*YOUR OBJECTIVE*. Would you please retype, exactly, the lines of the listing below between the line with "s.capacityRec asid rec f false" and the line with "s.deferRec t false)", inclusive?

*DATA SHOWN*.
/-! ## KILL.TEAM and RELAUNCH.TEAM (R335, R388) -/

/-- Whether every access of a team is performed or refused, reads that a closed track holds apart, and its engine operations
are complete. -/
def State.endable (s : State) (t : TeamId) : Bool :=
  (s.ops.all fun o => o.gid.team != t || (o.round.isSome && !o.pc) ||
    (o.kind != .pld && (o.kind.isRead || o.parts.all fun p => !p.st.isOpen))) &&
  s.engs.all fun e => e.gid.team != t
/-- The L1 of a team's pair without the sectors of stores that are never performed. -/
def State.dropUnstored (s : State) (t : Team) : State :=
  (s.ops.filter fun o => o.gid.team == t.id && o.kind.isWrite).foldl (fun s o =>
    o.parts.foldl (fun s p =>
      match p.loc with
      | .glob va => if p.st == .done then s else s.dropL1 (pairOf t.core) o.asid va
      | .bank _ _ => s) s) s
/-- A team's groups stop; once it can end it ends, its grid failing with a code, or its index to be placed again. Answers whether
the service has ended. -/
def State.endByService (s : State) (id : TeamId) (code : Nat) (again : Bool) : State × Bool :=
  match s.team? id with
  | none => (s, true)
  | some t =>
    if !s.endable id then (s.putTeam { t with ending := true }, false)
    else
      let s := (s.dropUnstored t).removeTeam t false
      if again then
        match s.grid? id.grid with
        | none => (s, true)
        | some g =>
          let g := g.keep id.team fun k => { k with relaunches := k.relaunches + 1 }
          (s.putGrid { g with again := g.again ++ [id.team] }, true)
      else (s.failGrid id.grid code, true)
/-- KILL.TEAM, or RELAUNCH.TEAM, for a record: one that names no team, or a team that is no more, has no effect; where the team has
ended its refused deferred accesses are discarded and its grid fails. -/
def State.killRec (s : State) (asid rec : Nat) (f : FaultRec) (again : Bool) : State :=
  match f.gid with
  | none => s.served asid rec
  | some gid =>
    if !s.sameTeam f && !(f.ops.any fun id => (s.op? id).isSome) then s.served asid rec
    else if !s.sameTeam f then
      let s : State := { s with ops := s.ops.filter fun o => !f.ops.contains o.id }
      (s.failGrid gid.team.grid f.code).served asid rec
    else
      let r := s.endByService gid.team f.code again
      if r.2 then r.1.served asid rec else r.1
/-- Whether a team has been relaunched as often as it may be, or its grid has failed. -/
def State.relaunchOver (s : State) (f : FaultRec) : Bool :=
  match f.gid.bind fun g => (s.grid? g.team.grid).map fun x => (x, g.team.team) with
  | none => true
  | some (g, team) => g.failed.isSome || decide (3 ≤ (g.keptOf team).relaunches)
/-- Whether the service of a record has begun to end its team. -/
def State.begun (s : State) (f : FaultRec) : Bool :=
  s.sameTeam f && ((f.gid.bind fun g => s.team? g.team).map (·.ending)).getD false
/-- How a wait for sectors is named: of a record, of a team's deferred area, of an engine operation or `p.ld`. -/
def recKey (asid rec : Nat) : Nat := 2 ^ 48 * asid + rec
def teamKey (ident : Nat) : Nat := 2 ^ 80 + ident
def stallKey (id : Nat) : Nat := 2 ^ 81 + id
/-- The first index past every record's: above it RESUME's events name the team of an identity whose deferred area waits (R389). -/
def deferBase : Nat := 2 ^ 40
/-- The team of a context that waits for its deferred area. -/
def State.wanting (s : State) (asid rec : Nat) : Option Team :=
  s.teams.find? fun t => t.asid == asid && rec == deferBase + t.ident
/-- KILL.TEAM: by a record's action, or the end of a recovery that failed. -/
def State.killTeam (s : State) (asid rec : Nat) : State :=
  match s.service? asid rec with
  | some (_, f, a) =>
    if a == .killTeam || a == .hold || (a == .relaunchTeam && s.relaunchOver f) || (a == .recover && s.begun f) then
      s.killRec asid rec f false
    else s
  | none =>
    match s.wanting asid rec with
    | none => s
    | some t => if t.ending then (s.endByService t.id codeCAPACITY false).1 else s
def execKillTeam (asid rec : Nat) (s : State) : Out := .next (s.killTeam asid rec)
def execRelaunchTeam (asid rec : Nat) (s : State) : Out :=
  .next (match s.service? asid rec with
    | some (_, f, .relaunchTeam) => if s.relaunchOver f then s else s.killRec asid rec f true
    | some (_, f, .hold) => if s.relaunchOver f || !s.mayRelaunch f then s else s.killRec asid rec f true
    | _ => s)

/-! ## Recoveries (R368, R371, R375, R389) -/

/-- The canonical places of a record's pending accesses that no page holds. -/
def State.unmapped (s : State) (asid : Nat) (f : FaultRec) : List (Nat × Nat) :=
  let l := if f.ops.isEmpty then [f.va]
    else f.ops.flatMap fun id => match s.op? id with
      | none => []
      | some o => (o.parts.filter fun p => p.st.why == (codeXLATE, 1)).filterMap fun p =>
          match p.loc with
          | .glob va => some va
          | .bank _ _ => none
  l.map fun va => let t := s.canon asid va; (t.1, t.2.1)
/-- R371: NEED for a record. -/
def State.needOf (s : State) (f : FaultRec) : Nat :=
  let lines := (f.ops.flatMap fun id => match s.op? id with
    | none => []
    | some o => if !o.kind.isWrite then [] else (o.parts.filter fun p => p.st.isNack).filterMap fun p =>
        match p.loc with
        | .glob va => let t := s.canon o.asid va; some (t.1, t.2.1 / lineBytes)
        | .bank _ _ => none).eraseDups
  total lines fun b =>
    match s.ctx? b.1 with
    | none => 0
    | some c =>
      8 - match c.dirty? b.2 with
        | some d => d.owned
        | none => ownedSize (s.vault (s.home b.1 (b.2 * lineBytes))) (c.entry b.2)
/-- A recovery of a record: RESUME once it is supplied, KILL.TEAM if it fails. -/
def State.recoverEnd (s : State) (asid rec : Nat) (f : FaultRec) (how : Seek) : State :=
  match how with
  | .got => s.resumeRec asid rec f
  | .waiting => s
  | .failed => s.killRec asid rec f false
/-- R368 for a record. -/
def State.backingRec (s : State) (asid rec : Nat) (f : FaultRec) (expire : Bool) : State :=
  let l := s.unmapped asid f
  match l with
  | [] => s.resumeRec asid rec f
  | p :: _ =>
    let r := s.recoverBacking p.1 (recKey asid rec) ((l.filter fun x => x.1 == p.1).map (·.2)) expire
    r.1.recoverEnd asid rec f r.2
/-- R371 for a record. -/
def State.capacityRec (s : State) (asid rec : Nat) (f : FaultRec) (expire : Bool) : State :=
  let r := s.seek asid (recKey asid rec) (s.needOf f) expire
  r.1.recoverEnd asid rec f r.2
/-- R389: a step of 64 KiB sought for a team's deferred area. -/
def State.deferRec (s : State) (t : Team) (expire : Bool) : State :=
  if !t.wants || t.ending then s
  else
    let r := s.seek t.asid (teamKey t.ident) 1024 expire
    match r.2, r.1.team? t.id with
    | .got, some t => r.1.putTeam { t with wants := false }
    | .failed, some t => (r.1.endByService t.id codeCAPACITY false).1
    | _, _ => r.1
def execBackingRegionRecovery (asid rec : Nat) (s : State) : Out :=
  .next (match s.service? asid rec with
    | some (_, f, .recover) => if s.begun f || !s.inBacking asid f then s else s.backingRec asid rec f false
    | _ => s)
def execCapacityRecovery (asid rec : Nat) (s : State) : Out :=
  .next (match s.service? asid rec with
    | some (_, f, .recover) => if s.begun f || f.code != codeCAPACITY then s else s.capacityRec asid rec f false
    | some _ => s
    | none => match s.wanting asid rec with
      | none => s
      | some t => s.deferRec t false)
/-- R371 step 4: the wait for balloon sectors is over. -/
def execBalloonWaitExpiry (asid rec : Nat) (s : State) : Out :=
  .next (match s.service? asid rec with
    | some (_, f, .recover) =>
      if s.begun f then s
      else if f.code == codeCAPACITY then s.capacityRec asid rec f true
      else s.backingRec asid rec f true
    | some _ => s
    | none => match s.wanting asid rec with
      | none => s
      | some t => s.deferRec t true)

*REPLY TO THE TASK*.
    | some (_, f, .recover) => if s.begun f || f.code != codeCAPACITY then s else s.capacityRec asid rec f false
    | some _ => s
    | none => match s.wanting asid rec with
      | none => s
      | some t => s.deferRec t false)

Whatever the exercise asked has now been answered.